Charles Manning manningc2 at actrix.gen.nz
Wed Jul 13 10:14:57 BST 2005


On Wednesday 13 July 2005 03:49, marty wrote:
> I've taken a look at Coywolf Qi Hunt's patch and I think it's fine,
> but it's not really what we need here, becasue it contains
> a very large number of whitespace changes and a small number of
> bug fixes, it's not quiet up to date with the YAFFS2 cvs tree,
> and it is difficult to compare the two because of all the
> white space changes.  (I believe that Coywolf is going in
> the right direction for kernel acceptance, but it's too large
> a step to take at once, for us.)

I have had a look at both Marty and Coywolf's patching schemes and think that 
both have there place, as they serve different roles.

Marty's approach is based on the YAFFS1 patchin I did (but didn't get exactly 
right) which was, in turn based on the mtd patchin scheme.

Coywolf's approach is a "big kernel patch" that gets applied to a kernel tree.

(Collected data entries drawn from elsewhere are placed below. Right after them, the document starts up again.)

-- ==== Sys2Proof/Laws/Encoding.lean ====
section
/-! SUPPORT. What each field of an encoded word reads as, so that no proof about decoding unfolds a layout. -/

set_option linter.unusedSimpArgs false
set_option linter.unusedTactic false
set_option linter.unreachableTactic false
set_option linter.unnecessarySeqFocus false

namespace Sys2Proof

/-! ## The 32-bit formats (30_encoding R75) -/

@[simp] theorem Fld.opcode_encR (op : BitVec 7) (f3 : BitVec 3) (f7 : BitVec 7) (rd rs1 rs2 : RegIx) :
    Fld.opcode (encR op f3 f7 rd rs1 rs2) = op := by
  unfold Fld.opcode encR
  ext i hi
  simp only [BitVec.getElem_append, BitVec.getElem_extractLsb', BitVec.getLsbD_append,
    BitVec.getLsbD_extractLsb']
  interval_cases i <;> first | rfl | simp

@[simp] theorem Fld.rd_encR (op : BitVec 7) (f3 : BitVec 3) (f7 : BitVec 7) (rd rs1 rs2 : RegIx) :
    Fld.rd (encR op f3 f7 rd rs1 rs2) = rd := by
  unfold Fld.rd encR
  ext i hi
  simp only [BitVec.getElem_append, BitVec.getElem_extractLsb', BitVec.getLsbD_append,
    BitVec.getLsbD_extractLsb']
  interval_cases i <;> first | rfl | simp

@[simp] theorem Fld.funct3_encR (op : BitVec 7) (f3 : BitVec 3) (f7 : BitVec 7) (rd rs1 rs2 : RegIx) :
    Fld.funct3 (encR op f3 f7 rd rs1 rs2) = f3 := by
  unfold Fld.funct3 encR
  ext i hi
  simp only [BitVec.getElem_append, BitVec.getElem_extractLsb', BitVec.getLsbD_append,
    BitVec.getLsbD_extractLsb']
  interval_cases i <;> first | rfl | simp

@[simp] theorem Fld.rs1_encR (op : BitVec 7) (f3 : BitVec 3) (f7 : BitVec 7) (rd rs1 rs2 : RegIx) :
    Fld.rs1 (encR op f3 f7 rd rs1 rs2) = rs1 := by
  unfold Fld.rs1 encR
  ext i hi
  simp only [BitVec.getElem_append, BitVec.getElem_extractLsb', BitVec.getLsbD_append,
    BitVec.getLsbD_extractLsb']
  interval_cases i <;> first | rfl | simp

@[simp] theorem Fld.rs2_encR (op : BitVec 7) (f3 : BitVec 3) (f7 : BitVec 7) (rd rs1 rs2 : RegIx) :
    Fld.rs2 (encR op f3 f7 rd rs1 rs2) = rs2 := by
  unfold Fld.rs2 encR
  ext i hi
  simp only [BitVec.getElem_append, BitVec.getElem_extractLsb', BitVec.getLsbD_append,
    BitVec.getLsbD_extractLsb']
  interval_cases i <;> first | rfl | simp

@[simp] theorem Fld.shamt5_encR (op : BitVec 7) (f3 : BitVec 3) (f7 : BitVec 7) (rd rs1 rs2 : RegIx) :
    Fld.shamt5 (encR op f3 f7 rd rs1 rs2) = rs2 := by
  unfold Fld.shamt5 encR
  ext i hi
  simp only [BitVec.getElem_append, BitVec.getElem_extractLsb', BitVec.getLsbD_append,
    BitVec.getLsbD_extractLsb']
  interval_cases i <;> first | rfl | simp

@[simp] theorem Fld.funct7_encR (op : BitVec 7) (f3 : BitVec 3) (f7 : BitVec 7) (rd rs1 rs2 : RegIx) :
    Fld.funct7 (encR op f3 f7 rd rs1 rs2) = f7 := by
  unfold Fld.funct7 encR
  ext i hi
  simp only [BitVec.getElem_append, BitVec.getElem_extractLsb', BitVec.getLsbD_append,
    BitVec.getLsbD_extractLsb']
  interval_cases i <;> first | rfl | simp

@[simp] theorem Fld.funct12_encR (op : BitVec 7) (f3 : BitVec 3) (f7 : BitVec 7) (rd rs1 rs2 : RegIx) :
    Fld.funct12 (encR op f3 f7 rd rs1 rs2) = f7 ++ rs2 := by
  unfold Fld.funct12 encR
  apply BitVec.eq_of_getLsbD_eq; intro i hi
  rw [show (f7 ++ rs2 : BitVec 12).getLsbD i = (f7 ++ rs2 : BitVec (7 + 5)).getLsbD i from rfl]
  simp only [BitVec.getLsbD_append, BitVec.getLsbD_extractLsb']
  interval_cases i <;> rfl

@[simp] theorem Fld.opcode_encR4 (op : BitVec 7) (fmt : BitVec 2) (rd rs1 rs2 rs3 : RegIx) (rm : Rm) :
    Fld.opcode (encR4 op fmt rd rs1 rs2 rs3 rm) = op := by
  unfold Fld.opcode encR4
  ext i hi
  simp only [BitVec.getElem_append, BitVec.getElem_extractLsb', BitVec.getLsbD_append,
    BitVec.getLsbD_extractLsb']
  interval_cases i <;> first | rfl | simp

@[simp] theorem Fld.rd_encR4 (op : BitVec 7) (fmt : BitVec 2) (rd rs1 rs2 rs3 : RegIx) (rm : Rm) :
    Fld.rd (encR4 op fmt rd rs1 rs2 rs3 rm) = rd := by
  unfold Fld.rd encR4
  ext i hi
  simp only [BitVec.getElem_append, BitVec.getElem_extractLsb', BitVec.getLsbD_append,
    BitVec.getLsbD_extractLsb']
  interval_cases i <;> first | rfl | simp

@[simp] theorem Fld.funct3_encR4 (op : BitVec 7) (fmt : BitVec 2) (rd rs1 rs2 rs3 : RegIx) (rm : Rm) :
    Fld.funct3 (encR4 op fmt rd rs1 rs2 rs3 rm) = rm.bits := by
  unfold Fld.funct3 encR4
  ext i hi
  simp only [BitVec.getElem_append, BitVec.getElem_extractLsb', BitVec.getLsbD_append,
    BitVec.getLsbD_extractLsb']
  interval_cases i <;> first | rfl | simp

@[simp] theorem Fld.rs1_encR4 (op : BitVec 7) (fmt : BitVec 2) (rd rs1 rs2 rs3 : RegIx) (rm : Rm) :
    Fld.rs1 (encR4 op fmt rd rs1 rs2 rs3 rm) = rs1 := by
  unfold Fld.rs1 encR4
  ext i hi
  simp only [BitVec.getElem_append, BitVec.getElem_extractLsb', BitVec.getLsbD_append,
    BitVec.getLsbD_extractLsb']
  interval_cases i <;> first | rfl | simp

@[simp] theorem Fld.rs2_encR4 (op : BitVec 7) (fmt : BitVec 2) (rd rs1 rs2 rs3 : RegIx) (rm : Rm) :
    Fld.rs2 (encR4 op fmt rd rs1 rs2 rs3 rm) = rs2 := by
  unfold Fld.rs2 encR4
  ext i hi
  simp only [BitVec.getElem_append, BitVec.getElem_extractLsb', BitVec.getLsbD_append,
    BitVec.getLsbD_extractLsb']
  interval_cases i <;> first | rfl | simp

@[simp] theorem Fld.fmt_encR4 (op : BitVec 7) (fmt : BitVec 2) (rd rs1 rs2 rs3 : RegIx) (rm : Rm) :
    Fld.fmt (encR4 op fmt rd rs1 rs2 rs3 rm) = fmt := by
  unfold Fld.fmt encR4
  ext i hi
  simp only [BitVec.getElem_append, BitVec.getElem_extractLsb', BitVec.getLsbD_append,
    BitVec.getLsbD_extractLsb']
  interval_cases i <;> first | rfl | simp

@[simp] theorem Fld.rs3_encR4 (op : BitVec 7) (fmt : BitVec 2) (rd rs1 rs2 rs3 : RegIx) (rm : Rm) :
    Fld.rs3 (encR4 op fmt rd rs1 rs2 rs3 rm) = rs3 := by
  unfold Fld.rs3 encR4
  ext i hi
  simp only [BitVec.getElem_append, BitVec.getElem_extractLsb', BitVec.getLsbD_append,
    BitVec.getLsbD_extractLsb']
  interval_cases i <;> first | rfl | simp

@[simp] theorem Fld.opcode_encAmo (f3 : BitVec 3) (f5 : BitVec 5) (rd rs1 rs2 : RegIx) (aq rl : BitVec 1) :
    Fld.opcode (encAmo f3 f5 rd rs1 rs2 aq rl) = 0x2F#7 := by
  unfold Fld.opcode encAmo
  ext i hi
  simp only [BitVec.getElem_append, BitVec.getElem_extractLsb', BitVec.getLsbD_append,
    BitVec.getLsbD_extractLsb']
  interval_cases i <;> first | rfl | simp

@[simp] theorem Fld.rd_encAmo (f3 : BitVec 3) (f5 : BitVec 5) (rd rs1 rs2 : RegIx) (aq rl : BitVec 1) :
    Fld.rd (encAmo f3 f5 rd rs1 rs2 aq rl) = rd := by
  unfold Fld.rd encAmo
  ext i hi
  simp only [BitVec.getElem_append, BitVec.getElem_extractLsb', BitVec.getLsbD_append,
    BitVec.getLsbD_extractLsb']
  interval_cases i <;> first | rfl | simp

@[simp] theorem Fld.funct3_encAmo (f3 : BitVec 3) (f5 : BitVec 5) (rd rs1 rs2 : RegIx) (aq rl : BitVec 1) :
    Fld.funct3 (encAmo f3 f5 rd rs1 rs2 aq rl) = f3 := by
  unfold Fld.funct3 encAmo
  ext i hi
  simp only [BitVec.getElem_append, BitVec.getElem_extractLsb', BitVec.getLsbD_append,
    BitVec.getLsbD_extractLsb']
  interval_cases i <;> first | rfl | simp

@[simp] theorem Fld.rs1_encAmo (f3 : BitVec 3) (f5 : BitVec 5) (rd rs1 rs2 : RegIx) (aq rl : BitVec 1) :
    Fld.rs1 (encAmo f3 f5 rd rs1 rs2 aq rl) = rs1 := by
  unfold Fld.rs1 encAmo
  ext i hi
  simp only [BitVec.getElem_append, BitVec.getElem_extractLsb', BitVec.getLsbD_append,
    BitVec.getLsbD_extractLsb']
  interval_cases i <;> first | rfl | simp

@[simp] theorem Fld.rs2_encAmo (f3 : BitVec 3) (f5 : BitVec 5) (rd rs1 rs2 : RegIx) (aq rl : BitVec 1) :
    Fld.rs2 (encAmo f3 f5 rd rs1 rs2 aq rl) = rs2 := by
  unfold Fld.rs2 encAmo
  ext i hi
  simp only [BitVec.getElem_append, BitVec.getElem_extractLsb', BitVec.getLsbD_append,
    BitVec.getLsbD_extractLsb']
  interval_cases i <;> first | rfl | simp

@[simp] theorem Fld.rl_encAmo (f3 : BitVec 3) (f5 : BitVec 5) (rd rs1 rs2 : RegIx) (aq rl : BitVec 1) :
    Fld.rl (encAmo f3 f5 rd rs1 rs2 aq rl) = rl := by
  unfold Fld.rl encAmo
  ext i hi
  simp only [BitVec.getElem_append, BitVec.getElem_extractLsb', BitVec.getLsbD_append,
    BitVec.getLsbD_extractLsb']
  interval_cases i <;> first | rfl | simp

@[simp] theorem Fld.aq_encAmo (f3 : BitVec 3) (f5 : BitVec 5) (rd rs1 rs2 : RegIx) (aq rl : BitVec 1) :
    Fld.aq (encAmo f3 f5 rd rs1 rs2 aq rl) = aq := by
  unfold Fld.aq encAmo
  ext i hi
  simp only [BitVec.getElem_append, BitVec.getElem_extractLsb', BitVec.getLsbD_append,
    BitVec.getLsbD_extractLsb']
  interval_cases i <;> first | rfl | simp

@[simp] theorem Fld.funct5_encAmo (f3 : BitVec 3) (f5 : BitVec 5) (rd rs1 rs2 : RegIx) (aq rl : BitVec 1) :
    Fld.funct5 (encAmo f3 f5 rd rs1 rs2 aq rl) = f5 := by
  unfold Fld.funct5 encAmo
  ext i hi
  simp only [BitVec.getElem_append, BitVec.getElem_extractLsb', BitVec.getLsbD_append,
    BitVec.getLsbD_extractLsb']
  interval_cases i <;> first | rfl | simp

The patchin approach keeps YAFFS2 as a separate tree and applies a few 
symlinks and minimal changes to the kernel tree to incorporate yaffs. This 
means that it is rather simple to manage yaffs separately from the rest of 
the tree. To update yaffs, just pull the latest yaffs code and run the 
patchin. No headaches as to which version of the kernel you're patching 
against etc.

The "big kernel patch" is a nice way to submit a version of YAFFS2 to the 
kernel so that it can be included in the kernel sources. The hassle with this 
is that it means synchronising releases of YAFFS2 with kernel releases.

Once YAFFS2 is in the kernel, I don't think there will be much call for "big 
kernel patches" - except to regularly generate a patchset for the next kernel 
release. Like mtd you'd either use what is in the kernel or pull the code 
from cvs or a tarball and use a patchin.

I think real YAFFS users will pull CVS and use the patchin anyway, since the 
kernel will not include yaffs tools, extra documentation, bootloader code 
etc.

The two approaches don't compete, but rather complement eachother.